## YOUR TASK
Your answer should consist of the lines in the data below that contain "readInfo".

## MATERIAL SUPPLIED
========

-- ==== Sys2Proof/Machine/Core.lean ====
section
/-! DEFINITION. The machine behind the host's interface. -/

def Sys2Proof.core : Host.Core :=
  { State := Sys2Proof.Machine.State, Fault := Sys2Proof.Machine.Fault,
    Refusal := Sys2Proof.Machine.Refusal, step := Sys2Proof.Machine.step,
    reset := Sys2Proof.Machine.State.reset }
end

========

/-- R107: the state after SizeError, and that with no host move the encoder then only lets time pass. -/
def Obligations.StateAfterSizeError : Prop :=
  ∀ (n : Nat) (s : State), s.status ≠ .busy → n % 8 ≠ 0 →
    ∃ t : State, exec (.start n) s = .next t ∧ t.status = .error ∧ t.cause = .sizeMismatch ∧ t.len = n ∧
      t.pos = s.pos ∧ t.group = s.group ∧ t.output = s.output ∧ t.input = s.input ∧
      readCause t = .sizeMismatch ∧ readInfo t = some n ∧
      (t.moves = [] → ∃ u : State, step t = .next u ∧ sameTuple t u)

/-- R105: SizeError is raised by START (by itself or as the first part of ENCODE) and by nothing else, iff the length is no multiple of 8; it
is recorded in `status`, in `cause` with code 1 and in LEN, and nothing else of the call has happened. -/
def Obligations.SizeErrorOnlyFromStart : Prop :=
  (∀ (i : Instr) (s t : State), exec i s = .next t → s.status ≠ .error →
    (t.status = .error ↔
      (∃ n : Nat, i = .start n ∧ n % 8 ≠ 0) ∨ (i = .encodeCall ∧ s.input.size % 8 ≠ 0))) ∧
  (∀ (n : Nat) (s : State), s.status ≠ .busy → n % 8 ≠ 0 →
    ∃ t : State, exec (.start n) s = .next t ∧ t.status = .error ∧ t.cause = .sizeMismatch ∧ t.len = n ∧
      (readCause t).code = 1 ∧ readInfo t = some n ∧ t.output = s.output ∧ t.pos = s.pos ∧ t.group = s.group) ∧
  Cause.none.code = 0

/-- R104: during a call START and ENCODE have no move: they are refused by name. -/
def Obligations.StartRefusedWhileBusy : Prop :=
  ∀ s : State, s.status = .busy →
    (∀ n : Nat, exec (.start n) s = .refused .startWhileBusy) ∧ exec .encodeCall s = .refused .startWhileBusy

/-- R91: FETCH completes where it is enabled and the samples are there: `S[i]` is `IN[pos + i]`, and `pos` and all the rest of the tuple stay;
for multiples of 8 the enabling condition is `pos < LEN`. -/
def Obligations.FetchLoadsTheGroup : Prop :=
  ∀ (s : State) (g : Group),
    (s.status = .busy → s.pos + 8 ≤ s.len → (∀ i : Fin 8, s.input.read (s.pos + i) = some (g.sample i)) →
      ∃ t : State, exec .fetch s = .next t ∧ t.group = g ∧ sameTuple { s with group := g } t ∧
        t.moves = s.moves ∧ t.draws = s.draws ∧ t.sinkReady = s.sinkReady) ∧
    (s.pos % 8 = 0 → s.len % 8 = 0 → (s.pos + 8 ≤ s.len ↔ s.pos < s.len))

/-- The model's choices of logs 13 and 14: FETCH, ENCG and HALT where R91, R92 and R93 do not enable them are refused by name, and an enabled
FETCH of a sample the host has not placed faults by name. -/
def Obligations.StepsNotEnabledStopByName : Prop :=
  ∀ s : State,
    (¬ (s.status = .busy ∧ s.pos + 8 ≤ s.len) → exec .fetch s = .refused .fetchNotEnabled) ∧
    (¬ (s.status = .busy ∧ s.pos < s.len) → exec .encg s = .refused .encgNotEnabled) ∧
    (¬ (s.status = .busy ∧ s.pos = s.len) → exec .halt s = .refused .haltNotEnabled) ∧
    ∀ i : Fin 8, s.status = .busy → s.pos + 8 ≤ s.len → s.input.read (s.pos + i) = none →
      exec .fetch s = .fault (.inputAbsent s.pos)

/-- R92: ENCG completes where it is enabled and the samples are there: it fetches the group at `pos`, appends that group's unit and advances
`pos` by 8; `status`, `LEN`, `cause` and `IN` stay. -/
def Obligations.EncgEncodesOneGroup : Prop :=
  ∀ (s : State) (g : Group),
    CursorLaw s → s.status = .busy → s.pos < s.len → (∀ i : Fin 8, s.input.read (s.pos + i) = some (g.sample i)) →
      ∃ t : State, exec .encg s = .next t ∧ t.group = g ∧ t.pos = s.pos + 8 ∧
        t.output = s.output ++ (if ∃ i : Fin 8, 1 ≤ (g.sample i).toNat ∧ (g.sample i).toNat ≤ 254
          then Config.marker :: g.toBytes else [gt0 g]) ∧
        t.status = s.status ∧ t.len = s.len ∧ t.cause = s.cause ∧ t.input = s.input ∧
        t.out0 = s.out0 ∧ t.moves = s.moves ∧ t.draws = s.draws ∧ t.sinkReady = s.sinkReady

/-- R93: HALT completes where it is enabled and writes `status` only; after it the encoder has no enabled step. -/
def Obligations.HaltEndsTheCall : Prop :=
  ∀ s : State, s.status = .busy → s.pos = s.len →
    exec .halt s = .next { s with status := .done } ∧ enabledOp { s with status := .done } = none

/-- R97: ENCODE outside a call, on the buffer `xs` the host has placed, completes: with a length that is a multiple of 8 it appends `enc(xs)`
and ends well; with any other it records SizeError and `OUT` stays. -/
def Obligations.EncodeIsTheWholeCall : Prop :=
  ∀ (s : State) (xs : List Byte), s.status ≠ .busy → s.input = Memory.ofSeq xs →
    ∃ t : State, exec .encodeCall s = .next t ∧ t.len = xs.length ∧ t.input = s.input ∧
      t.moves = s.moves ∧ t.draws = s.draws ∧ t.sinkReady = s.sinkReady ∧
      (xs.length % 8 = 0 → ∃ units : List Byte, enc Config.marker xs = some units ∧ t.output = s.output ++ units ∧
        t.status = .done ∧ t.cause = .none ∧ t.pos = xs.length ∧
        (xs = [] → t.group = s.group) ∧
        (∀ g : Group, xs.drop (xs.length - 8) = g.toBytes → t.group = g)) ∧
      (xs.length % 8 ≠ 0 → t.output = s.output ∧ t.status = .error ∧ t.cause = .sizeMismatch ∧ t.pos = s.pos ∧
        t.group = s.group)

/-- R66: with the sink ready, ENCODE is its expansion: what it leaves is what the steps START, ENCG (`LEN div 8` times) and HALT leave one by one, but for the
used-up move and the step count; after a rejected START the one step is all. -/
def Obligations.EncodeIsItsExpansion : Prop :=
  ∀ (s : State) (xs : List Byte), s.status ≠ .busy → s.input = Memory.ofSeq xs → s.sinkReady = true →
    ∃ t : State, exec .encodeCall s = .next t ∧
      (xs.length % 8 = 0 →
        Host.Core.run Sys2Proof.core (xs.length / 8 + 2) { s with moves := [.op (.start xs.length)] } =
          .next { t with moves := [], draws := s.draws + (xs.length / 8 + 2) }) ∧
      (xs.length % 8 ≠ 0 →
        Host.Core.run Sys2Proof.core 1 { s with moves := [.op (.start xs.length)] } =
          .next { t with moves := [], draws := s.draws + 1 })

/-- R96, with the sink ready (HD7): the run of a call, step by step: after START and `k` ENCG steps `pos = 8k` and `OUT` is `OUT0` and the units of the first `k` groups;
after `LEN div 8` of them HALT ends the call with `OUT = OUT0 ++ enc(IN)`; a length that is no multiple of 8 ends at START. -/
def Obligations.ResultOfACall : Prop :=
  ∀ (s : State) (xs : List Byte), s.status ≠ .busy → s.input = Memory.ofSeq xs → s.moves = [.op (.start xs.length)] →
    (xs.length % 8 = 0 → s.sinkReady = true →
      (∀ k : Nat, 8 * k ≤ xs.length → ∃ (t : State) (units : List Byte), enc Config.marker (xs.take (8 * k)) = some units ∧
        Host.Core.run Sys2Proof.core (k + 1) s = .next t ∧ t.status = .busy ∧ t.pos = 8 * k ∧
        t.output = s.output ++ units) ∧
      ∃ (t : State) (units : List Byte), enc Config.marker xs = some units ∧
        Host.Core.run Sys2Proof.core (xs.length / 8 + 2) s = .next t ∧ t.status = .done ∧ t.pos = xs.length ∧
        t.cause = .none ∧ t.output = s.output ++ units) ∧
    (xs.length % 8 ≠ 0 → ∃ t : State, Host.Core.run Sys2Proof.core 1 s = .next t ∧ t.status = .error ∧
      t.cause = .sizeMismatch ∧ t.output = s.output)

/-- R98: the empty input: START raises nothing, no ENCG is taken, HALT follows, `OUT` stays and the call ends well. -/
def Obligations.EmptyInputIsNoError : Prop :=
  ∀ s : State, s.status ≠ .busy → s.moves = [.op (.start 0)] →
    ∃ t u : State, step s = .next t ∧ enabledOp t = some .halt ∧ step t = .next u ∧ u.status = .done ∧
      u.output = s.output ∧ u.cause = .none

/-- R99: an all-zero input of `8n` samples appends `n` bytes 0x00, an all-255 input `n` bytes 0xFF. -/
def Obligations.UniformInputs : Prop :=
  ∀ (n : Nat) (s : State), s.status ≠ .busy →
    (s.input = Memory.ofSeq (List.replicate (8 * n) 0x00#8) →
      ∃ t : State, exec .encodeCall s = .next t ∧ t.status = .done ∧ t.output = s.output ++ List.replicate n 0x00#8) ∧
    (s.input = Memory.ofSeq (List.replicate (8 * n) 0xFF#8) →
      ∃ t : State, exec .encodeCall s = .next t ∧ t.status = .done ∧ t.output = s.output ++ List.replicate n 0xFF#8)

========

## ANSWER SECTION
      readCause t = .sizeMismatch ∧ readInfo t = some n ∧
      (readCause t).code = 1 ∧ readInfo t = some n ∧ t.output = s.output ∧ t.pos = s.pos ∧ t.group = s.group) ∧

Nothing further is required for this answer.